7 Tools for Managing Your Color Palettes


7 Tools for Managing Your Color Palettes

One of the first steps in the web design process is deciding on a color palette. Without a pre-determined palette — a specific one with hex values, not vague color descriptions — designs end up looking like a mess. A design that uses color consistently has a cohesive appearance.

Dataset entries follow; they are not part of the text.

theorem hostRow_keeps {s0 s : State} {p1 p2 : Nat} {p3 : State → FwRes} (hf : ∀ x, Keeps s0 x → Keeps s0 (p3 x).2) (h : Keeps s0 s) : KeepsOut s0 (hostRow p1 p2 p3 s) := by
  unfold hostRow
  refine KeepsOut.onUnit (KeepsOut.next ?_)
  split
  · exact h
  · extract_lets y1
    have h1 : Keeps s0 y1 := lapse_keeps h
    split
    · exact State.mdChan_keeps h1
    · split
      · exact State.mdChan_keeps h1
      · exact execReq_keeps hf (State.mdChan_keeps (State.drawn_keeps h1))

theorem execSetEngineer_keeps {s0 s : State} {p1 : _} {p2 : _} {p3 : _} {p4 : _} {p5 : _} (h : Keeps s0 s) : KeepsOut s0 (execSetEngineer p1 p2 p3 p4 p5 s) := by
  unfold execSetEngineer
  refine hostRow_keeps ?_ ?_
  · intro x1 h2
    refine fwSetEngineer_keeps ?_
    exact h2
  · exact h

theorem execGetSetInfo_keeps {s0 s : State} {p1 : _} (h : Keeps s0 s) : KeepsOut s0 (execGetSetInfo p1 s) := by
  unfold execGetSetInfo
  refine hostRow_keeps ?_ ?_
  · intro x1 h2
    refine fwGetSetInfo_keeps ?_
    exact h2
  · exact h

theorem execCancelTicket_keeps {s0 s : State} {p1 : _} {p2 : _} (h : Keeps s0 s) : KeepsOut s0 (execCancelTicket p1 p2 s) := by
  unfold execCancelTicket
  refine hostRow_keeps ?_ ?_
  · intro x1 h2
    refine fwCancelTicket_keeps ?_
    exact h2
  · exact h

theorem execEnterService_keeps {s0 s : State} {p1 : _} {p2 : _} {p3 : _} (h : Keeps s0 s) : KeepsOut s0 (execEnterService p1 p2 p3 s) := by
  unfold execEnterService
  refine hostRow_keeps ?_ ?_
  · intro x1 h2
    refine fwEnterService_keeps ?_
    exact h2
  · exact h

theorem execPairBegin_keeps {s0 s : State} {p1 : _} (h : Keeps s0 s) : KeepsOut s0 (execPairBegin p1 s) := by
  unfold execPairBegin
  refine hostRow_keeps ?_ ?_
  · intro x1 h2
    refine fwPairBegin_keeps ?_
    exact h2
  · exact h

theorem execAcceptHandover_keeps {s0 s : State} {p1 : _} {p2 : _} (h : Keeps s0 s) : KeepsOut s0 (execAcceptHandover p1 p2 s) := by
  unfold execAcceptHandover
  refine hostRow_keeps ?_ ?_
  · intro x1 h2
    refine fwAcceptHandover_keeps ?_
    exact h2
  · exact h

theorem execCloseSet_keeps {s0 s : State} {p1 : _} (h : Keeps s0 s) : KeepsOut s0 (execCloseSet p1 s) := by
  unfold execCloseSet
  refine hostRow_keeps ?_ ?_
  · intro x1 h2
    refine fwCloseSet_keeps ?_
    exact h2
  · exact h

theorem execHandover_keeps {s0 s : State} {p1 : _} {p2 : _} {p3 : _} {p4 : _} (h : Keeps s0 s) : KeepsOut s0 (execHandover p1 p2 p3 p4 s) := by
  unfold execHandover
  refine hostRow_keeps ?_ ?_
  · intro x1 h2
    refine fwHandover_keeps ?_
    exact h2
  · exact h

theorem execClearSsmFlags_keeps {s0 s : State} {p1 : _} (h : Keeps s0 s) : KeepsOut s0 (execClearSsmFlags p1 s) := by
  unfold execClearSsmFlags
  refine hostRow_keeps ?_ ?_
  · intro x1 h2
    refine fwClearSsmFlags_keeps ?_
    exact h2
  · exact h

theorem execAbortSet_keeps {s0 s : State} {p1 : _} (h : Keeps s0 s) : KeepsOut s0 (execAbortSet p1 s) := by
  unfold execAbortSet
  refine hostRow_keeps ?_ ?_
  · intro x1 h2
    refine fwAbortSet_keeps ?_
    exact h2
  · exact h

theorem execConfirm_keeps {s0 s : State} {p1 : _} {p2 : _} {p3 : _} {p4 : _} (h : Keeps s0 s) : KeepsOut s0 (execConfirm p1 p2 p3 p4 s) := by
  unfold execConfirm
  refine hostRow_keeps ?_ ?_
  · intro x1 h2
    refine fwConfirm_keeps ?_
    exact h2
  · exact h

theorem execGetFrf_keeps {s0 s : State} {p1 : _} {p2 : _} {p3 : _} {p4 : _} (h : Keeps s0 s) : KeepsOut s0 (execGetFrf p1 p2 p3 p4 s) := by
  unfold execGetFrf
  refine hostRow_keeps ?_ ?_
  · intro x1 h2
    refine fwGetFrf_keeps ?_
    exact h2
  · exact h

theorem retireEffect_keeps {s0 s : State} (h : Keeps s0 s) : Keeps s0 (retireEffect s) := by
  unfold retireEffect
  extract_lets +onlyGivenNames y1
  extract_lets +onlyGivenNames y2
  extract_lets +onlyGivenNames y3
  have h3 : Keeps s0 y3 := by
    unfold y3
    exact Keeps.burnt h rfl id (Burns.retire _)
  clear_value y3
  extract_lets +onlyGivenNames y4
  have h4 : Keeps s0 y4 := by
    unfold y4
    refine wipe_keeps ?_
    refine raiseEv_keeps ?_
    exact h3
  clear_value y4
  refine ttcDrop_keeps ?_
  exact Keeps.same h4 rfl rfl rfl

theorem execWriteSeg_keeps {s0 s : State} {p1 : _} {p2 : _} {p3 : _} (h : Keeps s0 s) : KeepsOut s0 (execWriteSeg p1 p2 p3 s) := by
  unfold execWriteSeg
  refine hostRow_keeps ?_ ?_
  · intro x1 h2
    refine fwWriteSeg_keeps ?_
    exact h2
  · exact h

theorem execCastle_keeps {s0 s : State} {p1 : _} (h : Keeps s0 s) : KeepsOut s0 (execCastle p1 s) := by
  unfold execCastle
  refine hostRow_keeps ?_ ?_
  · intro x1 h2
    refine fwCastle_keeps ?_
    exact h2
  · exact h

theorem execModeChange_keeps {s0 s : State} {p1 : _} {p2 : _} (h : Keeps s0 s) : KeepsOut s0 (execModeChange p1 p2 s) := by
  unfold execModeChange
  refine hostRow_keeps ?_ ?_
  · intro x1 h2
    refine fwModeChange_keeps ?_
    exact h2
  · exact h

theorem execDisable_keeps {s0 s : State} {p1 : _} {p2 : _} (h : Keeps s0 s) : KeepsOut s0 (execDisable p1 p2 s) := by
  unfold execDisable
  refine hostRow_keeps ?_ ?_
  · intro x1 h2
    refine fwDisable_keeps ?_
    exact h2
  · exact h

theorem resumeEffect_keeps {s0 s : State} {p1 : _} (h : Keeps s0 s) : Keeps s0 (resumeEffect p1 s) := by
  unfold resumeEffect
  split
  · exact h
  · extract_lets +onlyGivenNames y1
    refine Keeps.foldl ?_ ?_
    · exact h
    · intro x2 a3 h4
      split
      · refine releaseStop_keeps ?_
        exact h4
      · refine protRelease_keeps ?_
        exact h4

theorem execWriteParam_keeps {s0 s : State} {p1 : _} {p2 : _} {p3 : _} {p4 : _} {p5 : _} (h : Keeps s0 s) : KeepsOut s0 (execWriteParam p1 p2 p3 p4 p5 s) := by
  unfold execWriteParam
  refine hostRow_keeps ?_ ?_
  · intro x1 h2
    refine fwWriteParam_keeps ?_
    exact h2
  · exact h

theorem execGetVerdict_keeps {s0 s : State} {p1 : _} {p2 : _} (h : Keeps s0 s) : KeepsOut s0 (execGetVerdict p1 p2 s) := by
  unfold execGetVerdict
  refine hostRow_keeps ?_ ?_
  · intro x1 h2
    refine fwGetVerdict_keeps ?_
    exact h2
  · exact h

theorem execClearSafetyFlags_keeps {s0 s : State} {p1 : _} (h : Keeps s0 s) : KeepsOut s0 (execClearSafetyFlags p1 s) := by
  unfold execClearSafetyFlags
  refine hostRow_keeps ?_ ?_
  · intro x1 h2
    refine fwClearSafetyFlags_keeps ?_
    exact h2
  · exact h

theorem openCore_keeps {s0 s : State} {p1 : _} {p2 : _} {p3 : _} {p4 : _} {p5 : _} (h : Keeps s0 s) : Keeps s0 (openCore p1 p2 p3 p4 p5 s).2.2 := by
  unfold openCore
  extract_lets +onlyGivenNames y1
  have h1 : Keeps s0 y1 := by
    unfold y1
    refine lapse_keeps ?_
    exact h
  clear_value y1
  extract_lets +onlyGivenNames y2
  split
  · dsimp only
    exact h1
  · split
    · dsimp only
      exact h1
    · split
      · dsimp only
        exact h1
      · split
        · dsimp only
          exact h1
        · extract_lets +onlyGivenNames y3
          have h3 : Keeps s0 y3 := by
            unfold y3
            refine sessionEnd_keeps ?_
            exact h1
          clear_value y3
          split
          rename_i x4 e5
          have h6 : Keeps s0 x4 := by
            refine Keeps.of_pair e5 ?_
            refine sessionOpen_keeps ?_
            exact h3
          dsimp only
          exact h6

theorem execGetIdentity_keeps {s0 s : State} {p1 : _} (h : Keeps s0 s) : KeepsOut s0 (execGetIdentity p1 s) := by
  unfold execGetIdentity
  refine hostRow_keeps ?_ ?_
  · intro x1 h2
    refine fwGetIdentity_keeps ?_
    exact h2
  · exact h

theorem execJog_keeps {s0 s : State} {p1 : _} {p2 : _} {p3 : _} (h : Keeps s0 s) : KeepsOut s0 (execJog p1 p2 p3 s) := by
  unfold execJog
  refine hostRow_keeps ?_ ?_
  · intro x1 h2
    refine fwJog_keeps ?_
    exact h2
  · exact h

Today we’ll look at tools you can use to explore, create and save color palettes for use in your projects.

Kuler

Adobe Kuler is the incumbent leader of color apps. It’s web-based, though there’s a lesser-used AIR app available, and allows you to create color schemes from a variety of palette types, and develop color schemes based on images.

Color Scheme Designer

Color Scheme Designer is another web-based color app. It’s got a bigger color wheel than Kuler which I find slightly easier to use, but the real advantage of this app over the Adobe alternative is the ability to view an example web page with the scheme you’ve created to make sure it works in practice.

COPASO

COLOURlovers’ COPASO web app is a decent option, but its main differentiators are the interface and the COLOURlovers community. If you prefer this interface over the others or find the community at the site valuable, this may win you over, but it’s pretty standard in terms of features.

Palettes

Palettes is the most popular iOS color palette app and is universal for the iPhone and iPad. The interface is a little more involved than other apps, but so is the feature list, including an image color picker, a tool that grabs all the colors on any given URL, and a pane that spits out CSS3 values for any color, including RGB, HSL and SVG.

Think Ink

What makes Think Ink an interesting iPhone app is its use of the Dewey attribute system to create color palettes. That makes Think Ink a little gimmicky, but it’s fun to play with. The app is made by Neenah Paper and helps you buy paper that matches your color schemes, which you may find spammy or handy — I tend towards the former, but the app is free so you can’t really fault Neenah for trying to make some money, and at least they’re trying to be helpful in the process.

Adobe Ideas

Adobe Ideas isn’t a color app per se, but it is the quickest way to turn iPhone camera photos into color palettes and experiment with them on the go by finger-painting your ideas. With all the other apps, you have to get back to your desktop to use the colors in a sketch or mockup and decide whether they work.

Saturation

I’ve put Saturation last because its more of an exploratory app. With Saturation, you explore the Kuler library for palettes you like and then use Saturation’s visualization methods to see how those colors interact with each other. Often palettes look attractive until you take them out of the common ‘strip’ view and let more of the colors interact with each other at one time, and this is a great way to do that.